Recuerdo que mi abuela Esperanza, ya nonagenaria, solía contarme historias cuando yo era niño. Se instalaba en su mecedora, yo me sentaba a sus pies... y daba comienzo el relato del día. Por desgracia, nunca tuve ni la memoria ni la precaución de ir grabando en mi mente aquellas aventuras singulares, aquellos hechos inauditos, aquel tropel de personajes rocambolescos o magnéticos que me mantenían embobado y que ahora se ha tragado inevitablemente el olvido. Luego, de mayor, he seguido conociendo a otras personas que relatan de forma oral con maestría insuperable (me viene a la memoria mi amigo Paco Ros, de Mula); pero tampoco, ay, he tomado nunca notas de sus narraciones.

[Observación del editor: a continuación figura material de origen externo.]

/-- R126: `TRANSMIT_ERROR` has one cause, an error that the transport answers to the write in flight, and carries its
code. That the answer names the write by its place in the log is the model's choice (entry 5). -/
def Obligations.TransmitErrorReportsTheTransportsError : Prop :=
  ∀ (s : State) (d : Data),
    (∃ t, step s = .next t ∧ t.responses = s.responses ++ [⟨.transmitError, d⟩]) ↔
      s.isRendering = true ∧ ∃ e, s.takes (.answer s.txlog.length (.err e)) ∧ d = Config.terrCode e

/-- R130: every error is precise and has no effect; a `RENDER` that fails changes only the log, and is idle again. -/
def Obligations.ErrorsHaveNoOtherEffect : Prop :=
  ∀ (s t : State) (st : Status) (d : Data), step s = .next t → t.responses = s.responses ++ [⟨st, d⟩] →
    (st ≠ .ok → st ≠ .transmitError → t = { s with inputs := t.inputs, responses := t.responses }) ∧
    (st = .transmitError → ∃ frame e, s.lifecycle = .rendering frame ∧
      t = { s with lifecycle := .idle, txlog := s.txlog ++ [⟨frame, .err e⟩], inputs := t.inputs,
                   responses := t.responses })

/-! ### Reset (70_reset_and_hazards.md) and the whole machine -/

/-- R139 and R37: a reset, between two commands or during a render, leaves every piece of state at its reset value, with
no response and no transport write; the constants are unchanged, the write in flight is discarded, and the log changes
only by the record of a write the reset cuts off. -/
def Obligations.ResetLeavesTheResetValues : Prop :=
  ∀ s : State, s.takes .reset →
    ∃ t, step s = .next t ∧ t.lifecycle = .unconfigured ∧ t.pixelCount = 0 ∧ t.symbolWidth = 0 ∧ t.resetBytes = 0 ∧
      t.pixelBytes = 0 ∧ t.totalBytes = 0 ∧ t.build = s.build ∧ (∀ a, t.fbByte a = none) ∧
      t.responses = s.responses ∧ (s.isRendering = false → t.txlog = s.txlog) ∧
      ∀ frame, s.lifecycle = .rendering frame → t.txlog = s.txlog ++ [⟨frame, .aborted⟩]

/-- R37: the machine's reset state holds the reset values, whatever the build; `State.reset` is that state for the
build of entry 2. -/
def Obligations.TheResetStateIsUnconfigured : Prop :=
  (∀ b : Config.Build, (State.powerOn b).lifecycle = .unconfigured ∧ (State.powerOn b).pixelCount = 0 ∧
    (State.powerOn b).symbolWidth = 0 ∧ (State.powerOn b).resetBytes = 0 ∧ (State.powerOn b).pixelBytes = 0 ∧
    (State.powerOn b).totalBytes = 0 ∧ (State.powerOn b).build = b ∧ ∀ a, (State.powerOn b).fbByte a = none) ∧
  ∃ b, State.reset = State.powerOn b

/-- R140: a reset during a render abandons the write: the log records it as aborted, the render gets no response, and
the block is unconfigured. That the commands the port held stay on it is the model's choice (entry 6). -/
def Obligations.ResetAbandonsTheWriteInFlight : Prop :=
  ∀ (s : State) (frame : List Byte) (held : List CmdWord) (rest : List Input), s.lifecycle = .rendering frame →
    s.inputs = held.map .command ++ .event .reset :: rest →
    ∃ t, step s = .next t ∧ t.lifecycle = .unconfigured ∧ t.pixelCount = 0 ∧ t.symbolWidth = 0 ∧ t.resetBytes = 0 ∧
      t.build = s.build ∧ (∀ a, t.fbByte a = none) ∧ t.txlog = s.txlog ++ [⟨frame, .aborted⟩] ∧
      t.responses = s.responses ∧ t.inputs = held.map .command ++ rest

/-- R140: an answer that is not to the write in flight (entry 5: the one the log's length numbers) is ignored. -/
def Obligations.LateAnswersAreIgnored : Prop :=
  ∀ (s : State) (call : Nat) (a : Answer) (held : List CmdWord) (rest : List Input),
    (s.isRendering = true → call ≠ s.txlog.length) → (s.isRendering = false → held = []) →
    s.inputs = held.map .command ++ .event (.answer call a) :: rest →
    step s = .next { s with inputs := held.map .command ++ rest }

/-- R141: directly after a reset only `ENCODE`, `READ_REG` and `INIT` can succeed, the other commands fail with
`NOT_CONFIGURED`; and each of the three can succeed, `READ_REG` with the values of R118. -/
def Obligations.OnlyThreeCommandsSucceedAfterReset : Prop :=
  (∀ (s : State) (i : Instr), (∃ v, i = .encode v) ∨ (∃ n, i = .readReg n) ∨ (∃ p w r, i = .init p w r) ∨
    exec i (hardwareReset s) =
      .next { hardwareReset s with responses := s.responses ++ [⟨.notConfigured, 0⟩] }) ∧
  (∀ (s : State) (v : Byte), ∃ t d, exec (.encode v) (hardwareReset s) = .next t ∧
    t.responses = s.responses ++ [⟨.ok, d⟩]) ∧
  (∀ (s : State) (n : BitVec 8), n.toNat ≤ 8 → ∃ t d, exec (.readReg n) (hardwareReset s) = .next t ∧
    t.responses = s.responses ++ [⟨.ok, d⟩] ∧ (n.toNat ≤ 5 → d = 0) ∧ (n = 6 → d = s.build.bufCapacity) ∧
    (n = 7 → d = if s.build.strictIndex = true then 1 else 0) ∧ (n = 8 → d = 3)) ∧
  ∀ s : State, s.build.wf → ∃ t, exec (.init 1 3 0) (hardwareReset s) = .next t ∧ t.lifecycle = .idle ∧
    t.responses = s.responses ++ [⟨.ok, 0⟩]

/-- R16: the ranges of the derived sizes, in every state. -/
def Obligations.SizesNeverWrap : Prop :=
  ∀ s : State, s.pixelBytes ≤ 150994935 ∧ s.totalBytes ≤ 167772150 ∧ s.totalBytes < 2 ^ 28

/-- R36: a step changes a configuration register only by `INIT`, `RELEASE` or a reset; it changes an
addressable byte only by `SET_PIXEL` or `CLEAR`; it changes `STATE` only by `INIT`, `RENDER`, `RELEASE`, a reset, or
the answer that ends a render. -/
def Obligations.StateChangesOnlyByItsCommands : Prop :=
  ∀ s t : State, step s = .next t →
    ((t.pixelCount ≠ s.pixelCount ∨ t.symbolWidth ≠ s.symbolWidth ∨ t.resetBytes ≠ s.resetBytes) →
      (∃ p w r, s.accepts (.init p w r)) ∨ s.accepts .release ∨ s.takes .reset) ∧
    (∀ a x y, s.fbByte a = some x → t.fbByte a = some y → x ≠ y →
      (∃ i r g b, s.accepts (.setPixel i r g b)) ∨ s.accepts .clear) ∧
    (t.lifecycle ≠ s.lifecycle →
      (∃ p w r, s.accepts (.init p w r)) ∨ s.accepts .render ∨ s.accepts .release ∨ s.takes .reset ∨
        (s.isRendering = true ∧ ∃ call a, s.takes (.answer call a)))

/-- R24 to R26, R36: no step changes a constant register. -/
def Obligations.ConstantsNeverChange : Prop := ∀ s t : State, step s = .next t → t.build = s.build

/-- A step takes exactly one thing the outside does and leaves the others as they are, in order, or waits and changes
nothing where there is none. While no render is in progress it takes the first; while one is, the first event, past the
commands the port holds, which stay (R144). R50 says that commands are performed one at a time; that the outside is a
list of which a step takes one element is the model's choice (entry 4), and so are the step that waits (entry 8) and
that the held commands stay also where the event is a reset (entry 6). -/
def Obligations.EveryStepTakesOneInput : Prop :=
  ∀ s t : State, step s = .next t →
    (s.isRendering = false → (s.inputs = [] ∧ t = s) ∨ ∃ x, s.inputs = x :: t.inputs) ∧
    (s.isRendering = true → ∃ (held : List CmdWord) (e : Event) (post : List Input),
      s.inputs = held.map .command ++ .event e :: post ∧ t.inputs = held.map .command ++ post)

/-- The reset state meets the model's invariant, for every build whose capacity R9 allows. The invariant's clause that
the storage of an unconfigured block is the empty list is the model's representation (entry 10): R27 and R37 leave the
contents there unspecified. `State.reset` is the model's choice of one build, at power-up (entries 2 and 19). -/
def Obligations.TheResetStateMeetsTheInvariant : Prop :=
  (∀ b : Config.Build, b.wf → (State.powerOn b).Inv) ∧ State.reset.Inv

/-- R9, R19 to R23, R32, R37, R43, R45: every step keeps the invariant of the block (Safety.lean): the registers in
their ranges, the reset region zero, every channel slot the zero fill or an encoding, and the write in flight equal to
the buffer. Three clauses are the model's representation and no rule's (entry 10): the storage is in its canonical form,
it is empty while the block is unconfigured (`Vacant.storage`; R37 and R99 leave it unspecified), and beyond
`TOTAL_BYTES` it reads 0 (in `Allocated.resetRegion`; R86 gives no content there). -/
def Obligations.EveryStepKeepsTheInvariant : Prop := ∀ s t : State, s.Inv → step s = .next t → t.Inv
end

Por suerte para los lectores y curiosos, Paco López Mengual ha tenido la enorme generosidad de reunir en un delicioso volumen catorce historias que escuchó o vivió durante los años de su infancia, en un libro que ha titulado La pistola de Hilarito (y otras historias que me narraron). Aquí nos topamos con ladrones temerarios y bravucones, que protagonizaron anécdotas sonadas antes de morir a traición (Hilarito); judíos que intentaron defraudar al Erario Público y que pagaron muy caro el intento (Sión); pueblerinos que se obstinaron durante toda su vida en encontrar tesoros legendarios de los moros, excavando sin cesar larguísimas galerías subterráneas (el tío Pilín); muchachas que vinieron hasta Molina para trabajar como telefonistas y que encontraron la muerte de la forma más misteriosa (Lolita Cuenca); atractivos seductores que fueron apuñalados en madrugadas de aguacero y que dejaron una misteriosa herencia de burbujas rojas cada vez que vuelve a llover en la misma zona (El Querido); pequeñas vasijas encontradas en un pósito y que contienen, mezclado con la tierra, un buen caudal de oro que la hace brillar en la noche; un sacerdote ultraortodoxo que consigue arruinar con sus malas artes un baile de máscaras que se celebró en el casino de Molina en 1948; la asistencia de medio millar de molineros a la última ejecución pública que tuvo lugar en España, el 23 de octubre de 1896; el caso documentado de un habitante de la región de Murcia que, allá por los finales del siglo XVIII, fue operado por el doctor Correa, en Madrid, de unos llamativos cuernos que le salieron en la frente y que le tuvieron que ser cortados; la historia de Antonio el de la Torrealta, un muchacho bobo, pobre y aquejado de gigantismo, que terminó muriendo en circunstancias bien tristes; o los macabros acontecimientos que tuvieron lugar en el callejón de las calaveras, con alguna muerte enigmática incluida.

Personalmente, reconozco que he sentido debilidad por la hermosa historia de los amantes de Molina, que entiendo que el autor podría exprimir en forma de novela, porque los resultados serían maravillosos. Lanzado queda el guante, que espero que Paco López Mengual recoja.